Re: Write performance question for 3.7.15

Simon Slavin-3

On 29 Dec 2012, at 12:37pm, Stephen Chrzanowski <[hidden email]> wrote:

> My guess would be the OS slowing things down with write caching.  The
> system will hold so much data in memory as a cache to write to the disk,
> and when the cache gets full, the OS slows down and waits on the HDD.  Try
> doing a [dd] to a few gig worth of random data and see if you get the same
> kind of slow down.

Makes sense.  A revealing of how much memory the operating system is using for caching.  Once you hit 30M rows you exceed the amount of memory the system is using for caching, and it has to start reading or writing disk for every operation which is far slower.  Or it's the amount of memory that the operating system is allowing the benchmarking process to use.  Or some other OS limitation.

But the underlying information in our responses is that it's not a decision built into SQLite.  There's nothing in SQLite which says we use a fast strategy for up to 25M rows and then a slower one from then on.

A good way to track it down would be to close the database at the point where performance starts to tank, and look at how big the filesize is.  That size should give a clue about what resource the OS is limiting to that size.  Another might be to add an extra unindexed column to the test database and fill it with a fixed text string in each row.  If this changes the number of rows before the cliff edge then it's dependent on total filesize.  If it doesn't, then it's dependent on the size of the index being searched for each INSERT.

Simon.
_______________________________________________
sqlite-users mailing list
[hidden email]
http://sqlite.org:8080/cgi-bin/mailman/listinfo/sqlite-users
Reply | Threaded
Open this post in threaded view
|

Re: Fwd: Write performance question for 3.7.15

Valentin Davydov-2
In reply to this post by Dan Frankowski
On Fri, Dec 28, 2012 at 03:34:02PM -0600, Dan Frankowski wrote:
> I am running a benchmark of inserting 100 million (100M) items into a
> table. I am seeing performance I don't understand. Graph:
> http://imgur.com/hH1Jr. Can anyone explain:
>
> 1. Why does write speed (writes/second) slow down dramatically around 28M
> items?

Most probably, indices became too large to fit in the in-memory cache.
You can verify this by tracing system activity: this threshold should
manifest itself by drastical increase in _read_ operations on disk(s).
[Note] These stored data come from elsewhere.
/-- The default turn never issues a write. -/
theorem State.turns_of_issueWrite {i v : Word} (first : s.turns.head?.getD s.defaultTurn = .issueWrite i v) :
    ∃ ts, s.turns = .issueWrite i v :: ts := by
  cases turns : s.turns with
  | nil =>
    rw [turns, List.head?_nil, Option.getD_none, State.defaultTurn] at first
    split at first <;> cases first
  | cons u us =>
    rw [turns, List.head?_cons, Option.getD_some] at first
    exact ⟨us, by rw [first]⟩

/-- Settles O56: reset is answered, and any other step is a turn, where `takeTurn_answers` gives the cause of a stop. -/
theorem onlyTheHostCanStopTheMachine : Obligations.OnlyTheHostCanStopTheMachine := by
  intro s inv
  cases rst : s.rst with
  | true =>
    rw [step_of_rst rst]
    exact ⟨nofun, nofun⟩
  | false =>
    rw [step_eq_takeTurn rst]
    obtain ⟨t, answered⟩ | ⟨refused, running, pastEnd, more⟩ | ⟨refused, i, v, cause⟩ :=
      (inv.with_turns s.turns.tail).takeTurn_answers (s.turns.head?.getD s.defaultTurn)
    · rw [answered]
      exact ⟨nofun, nofun⟩
    · rw [refused]
      refine ⟨nofun, ?_⟩
      rintro _ ⟨⟩
      exact ⟨rfl, .inl ⟨rfl, running, pastEnd, more⟩⟩
    · rw [refused]
      refine ⟨nofun, ?_⟩
      rintro _ ⟨⟩
      obtain ⟨issued, past⟩ | ⟨hostNext, past, line⟩ := cause
      · exact ⟨rfl, .inr ⟨rfl, i, v, past, .inl (State.turns_of_issueWrite issued)⟩⟩
      · exact ⟨rfl, .inr ⟨rfl, i, v, past, .inr ⟨hostNext, line⟩⟩⟩

end Sys2Proof.Machine
end

section
/-! PROOFS. Who writes what: the sequencer and the host by what they leave, and DONE, ERR, IDX and BUSY by the only steps
that change them (10_state.md R24 to R29; 20_memory.md R51; 41_sequencer.md R141, R143). -/

namespace Sys2Proof.Machine

variable {s t : State}

/-! ## The sequencer -/

/-- Everything that the sequencer's step can do, by the phase. -/
theorem sequencerStep_next_cases (h : sequencerStep s = .next t) :
    (s.phase = .idle ∧
        (t = s ∨ (∃ code, t = s.takeCommand.raiseError code) ∨ t = s.takeCommand.startRun s.cmd.len)) ∨
      (s.phase = .run ∧
        ((s.idx.toNat < s.lenL.toNat ∧ t = s.absorb s.bufRead) ∨ (s.idx = s.lenL ∧ t = s.finish))) := by
  cases phase : s.phase with
  | run => exact .inr ⟨rfl, runStep_next_cases ((sequencerStep_of_run phase).symm.trans h)⟩
  | idle =>
    refine .inl ⟨rfl, ?_⟩
    cases valid : s.cmdValid with
    | false => exact .inl (Outcome.next_inj.mp (h.symm.trans (sequencerStep_of_quiescent phase valid)))
    | true =>
      rw [sequencerStep_of_presented phase valid] at h
      obtain ⟨code, fails⟩ | starts := acceptStep_fails_or_starts phase
      · exact .inr (.inl ⟨code, Outcome.next_inj.mp (h.symm.trans fails)⟩)
      · exact .inr (.inr (Outcome.next_inj.mp (h.symm.trans starts)))

/-- Settles O39: none of the sequencer's updates names the buffer, the host or the turns. -/
theorem blockNeverWritesBuffer : Obligations.BlockNeverWritesBuffer := by
  intro s t stepped
  obtain ⟨-, rfl | ⟨code, rfl⟩ | rfl⟩ | ⟨-, ⟨-, rfl⟩ | ⟨-, rfl⟩⟩ := sequencerStep_next_cases stepped
  all_goals exact ⟨rfl, rfl, rfl, rfl, rfl, rfl, rfl⟩
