-- ==== Sys2Proof/Machine/Dispatch.lean ====
section
/-! DEFINITION. One arm per command of 30_encoding rule R72. -/

namespace Sys2Proof.Machine

/-- The meaning of a command: `exec` of 00_scope rule R11, on the operand the engine has taken. -/
def exec (i : Instr) (s : State) : Host.Outcome State Fault Refusal :=
  match i with
  | .buildText len => Sys2Proof.Machine.execBuildText len s
  | .buildFreq len => Sys2Proof.Machine.execBuildFreq len s
  | .loadCodes len => Sys2Proof.Machine.execLoadCodes len s
  | .encode len => Sys2Proof.Machine.execEncode len s
  | .decode len => Sys2Proof.Machine.execDecode len s
  | .save len => Sys2Proof.Machine.execSave len s
  | .load len => Sys2Proof.Machine.execLoad len s

end Sys2Proof.Machine
end

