-- ==== Sys2Proof/Laws/Memory.lean ====
section
/-! SUPPORT. The internal memories (20_memory rule R51): read after write, the canonical form, and that a
memory in canonical form is determined by its reads. -/

namespace Sys2Proof.Machine

variable {P : Params} {β : Type}

theorem Memory.wf_iff (m : Memory P β) : Memory.wf m = true ↔ m.Pairwise (fun x y => x.1 < y.1) := by
  induction m with
  | nil => simp [Memory.wf]
  | cons e m ih =>
    cases m with
    | nil => simp [Memory.wf]
    | cons f m =>
      obtain ⟨a, u⟩ := e
      obtain ⟨b, v⟩ := f
      simp only [Memory.wf, Bool.and_eq_true, decide_eq_true_eq, ih, List.pairwise_cons, List.mem_cons,
        forall_eq_or_imp]
      constructor
      · rintro ⟨hab, hb, hm⟩
        exact ⟨⟨hab, fun x hx => BitVec.lt_trans hab (hb x hx)⟩, hb, hm⟩
      · rintro ⟨⟨hab, -⟩, hb, hm⟩
        exact ⟨hab, hb, hm⟩

@[simp] theorem Memory.read_nil (a : Symbol P) : Memory.read ([] : Memory P β) a = none := rfl

theorem Memory.read_write_same (m : Memory P β) (a : Symbol P) (v : β) :
    Memory.read (Memory.write m a v) a = some v := by
  induction m with
  | nil => simp [Memory.write, Memory.read]
  | cons e m ih =>
    obtain ⟨k, u⟩ := e
    simp only [Memory.write]
    split
    · simp [Memory.read]
    · split
      · simp [Memory.read]
      · rename_i h
        simp [Memory.read, h, ih]

theorem Memory.read_write_other (m : Memory P β) {a b : Symbol P} (v : β) (hab : a ≠ b) :
    Memory.read (Memory.write m a v) b = Memory.read m b := by
  induction m with
  | nil => simp [Memory.write, Memory.read, hab]
  | cons e m ih =>
    obtain ⟨k, u⟩ := e
    simp only [Memory.write]
    split
    · simp [Memory.read, hab]
    · split
      · rename_i h
        simp [Memory.read, h, hab]
      · simp [Memory.read, ih]

/-- Everything a write does, in one line. -/
theorem Memory.read_write (m : Memory P β) (a b : Symbol P) (v : β) :
    Memory.read (Memory.write m a v) b = if a = b then some v else Memory.read m b := by
  split
  · rename_i h
    exact h ▸ Memory.read_write_same m a v
  · exact Memory.read_write_other m v ‹_›

theorem Memory.mem_write {m : Memory P β} {a : Symbol P} {v : β} {e : (Symbol P) × β}
    (he : e ∈ Memory.write m a v) : e = (a, v) ∨ e ∈ m := by
  induction m with
  | nil => simpa [Memory.write] using he
  | cons f m ih =>
    obtain ⟨k, u⟩ := f
    simp only [Memory.write] at he
    split at he
    · simpa using he
    · split at he
      · rcases List.mem_cons.mp he with h | h
        · exact .inl h
        · exact .inr (List.mem_cons_of_mem _ h)
      · rcases List.mem_cons.mp he with h | h
        · exact .inr (h ▸ List.mem_cons_self)
        · exact (ih h).imp id (List.mem_cons_of_mem _)

/-- A write keeps the canonical form. -/
theorem Memory.write_wf (m : Memory P β) (a : Symbol P) (v : β) (hm : Memory.wf m = true) :
    Memory.wf (Memory.write m a v) = true := by
  rw [Memory.wf_iff] at *
  induction m with
  | nil => simp [Memory.write]
  | cons e m ih =>
    obtain ⟨k, u⟩ := e
    obtain ⟨hk, hm'⟩ := List.pairwise_cons.mp hm
    simp only [Memory.write]
    split
    · rename_i hak
      refine List.pairwise_cons.mpr ⟨fun f hf => ?_, hm⟩
      rcases List.mem_cons.mp hf with rfl | hf
      · exact hak
      · exact BitVec.lt_trans hak (hk f hf)
    · split
      · rename_i hka
        subst hka
        exact List.pairwise_cons.mpr ⟨fun f hf => hk f hf, hm'⟩
      · rename_i h1 h2
        refine List.pairwise_cons.mpr ⟨fun f hf => ?_, ih hm'⟩
        rcases Memory.mem_write hf with rfl | hf
        · exact BitVec.lt_of_le_ne (BitVec.not_lt.mp h1) h2
        · exact hk f hf

theorem Memory.read_of_mem {m : Memory P β} (hm : Memory.wf m = true) {e : (Symbol P) × β} (he : e ∈ m) :
    Memory.read m e.1 = some e.2 := by
  rw [Memory.wf_iff] at hm
  induction m with
  | nil => cases he
  | cons f m ih =>
    obtain ⟨hf, hm'⟩ := List.pairwise_cons.mp hm
    rcases List.mem_cons.mp he with rfl | h
    · simp [Memory.read]
    · have : f.1 ≠ e.1 := fun hne => absurd (hf e h) (by rw [hne]; exact BitVec.lt_irrefl _)
      simpa [Memory.read, this] using ih hm' h

theorem Memory.mem_of_read {m : Memory P β} {a : Symbol P} {v : β} (h : Memory.read m a = some v) :
    (a, v) ∈ m := by
  induction m with
  | nil => cases h
  | cons f m ih =>
    obtain ⟨k, u⟩ := f
    simp only [Memory.read] at h
    split at h
    · rename_i hk
      cases h
      exact hk ▸ List.mem_cons_self
    · exact List.mem_cons_of_mem _ (ih h)

/-- In canonical form, an entry is listed exactly when it is read. -/
theorem Memory.mem_iff_read {m : Memory P β} (hm : Memory.wf m = true) (a : Symbol P) (v : β) :
    (a, v) ∈ m ↔ Memory.read m a = some v :=
  ⟨fun h => Memory.read_of_mem hm h, Memory.mem_of_read⟩

/-- Equal reads make equal memories: the canonical form is one form per memory. -/
theorem Memory.ext {m n : Memory P β} (hm : Memory.wf m = true) (hn : Memory.wf n = true)
    (h : ∀ a, Memory.read m a = Memory.read n a) : m = n := by
  have hmem : ∀ e : (Symbol P) × β, e ∈ m ↔ e ∈ n := fun e => by
    rw [Memory.mem_iff_read hm e.1 e.2, Memory.mem_iff_read hn e.1 e.2, h]
  rw [Memory.wf_iff] at hm hn
  have nodup : ∀ {l : Memory P β}, l.Pairwise (fun x y => x.1 < y.1) → l.Nodup := fun hl =>
    hl.imp (fun {x y} hxy he => absurd hxy (by rw [he]; exact BitVec.lt_irrefl _))
  refine List.Perm.eq_of_pairwise ?_ hm hn ((List.perm_ext_iff_of_nodup (nodup hm) (nodup hn)).mpr hmem)
  intro a b _ _ hab hba
  exact absurd (BitVec.lt_trans hab hba) (BitVec.lt_irrefl _)

/-- The book after reset is in canonical form. -/
theorem Memory.reset_wf : Memory.wf (Engine.reset (P := P)).coding.book = true := rfl

/-- A canonical memory has at most one entry per symbol value. -/
theorem Memory.length_le {m : Memory P β} (hm : Memory.wf m = true) : m.length ≤ P.nsym := by
  rw [Memory.wf_iff] at hm
  have hnd : (m.map (fun e => e.1.toFin)).Nodup := by
    rw [List.Nodup, List.pairwise_map]
    refine hm.imp (fun {x y} hxy he => ?_)
    have : x.1 = y.1 := BitVec.eq_of_toFin_eq he
    exact absurd hxy (by rw [this]; exact BitVec.lt_irrefl _)
  have := List.Nodup.length_le_card hnd
  simpa [Params.nsym] using this

end Sys2Proof.Machine
end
> 2. Are there parameters (perhaps related to table size) that would change
> this write performance?

CACHE_SIZE. It makes sense to enlarge it up to the all available memory.

Valentin Davydov.
_______________________________________________
sqlite-users mailing list
[hidden email]
http://sqlite.org:8080/cgi-bin/mailman/listinfo/sqlite-users
Reply | Threaded
Open this post in threaded view
|

Re: Write performance question for 3.7.15

Valentin Davydov-2
In reply to this post by Dan Frankowski
On Fri, Dec 28, 2012 at 03:35:17PM -0600, Dan Frankowski wrote:
>
> 3. Would horizontal partitioning (i.e. creating multiple tables, each for a
> different key range) help?

This would seriously impair read performance (you'd have to access two indices
instead of one).

Valentin Davydov.
_______________________________________________
sqlite-users mailing list
[hidden email]
http://sqlite.org:8080/cgi-bin/mailman/listinfo/sqlite-users
Reply | Threaded
Open this post in threaded view
|

Re: Write performance question for 3.7.15

Michael Black
In reply to this post by Simon Slavin-3
I wrote a C program doing your thing (with random data so each key is
unique)

I see some small knees at 20M and 23M -- but nothing like what you're seeing
as long as I don't do the COMMIT.
Seems the COMMIT is what's causing the sudden slowdown.
When doing the COMMIT I see your dramatic slowdown (an order of magnitude)
at around 5M records...regardless of cache size....so cache size isn't the
problem.
I'm guessing the COMMIT is paging out the index which starts thrashing the
disk.
Increasing the COMMIT to every 100,000 seems to help a lot.  The plot looks
almost like an EKG then with regular slowdowns.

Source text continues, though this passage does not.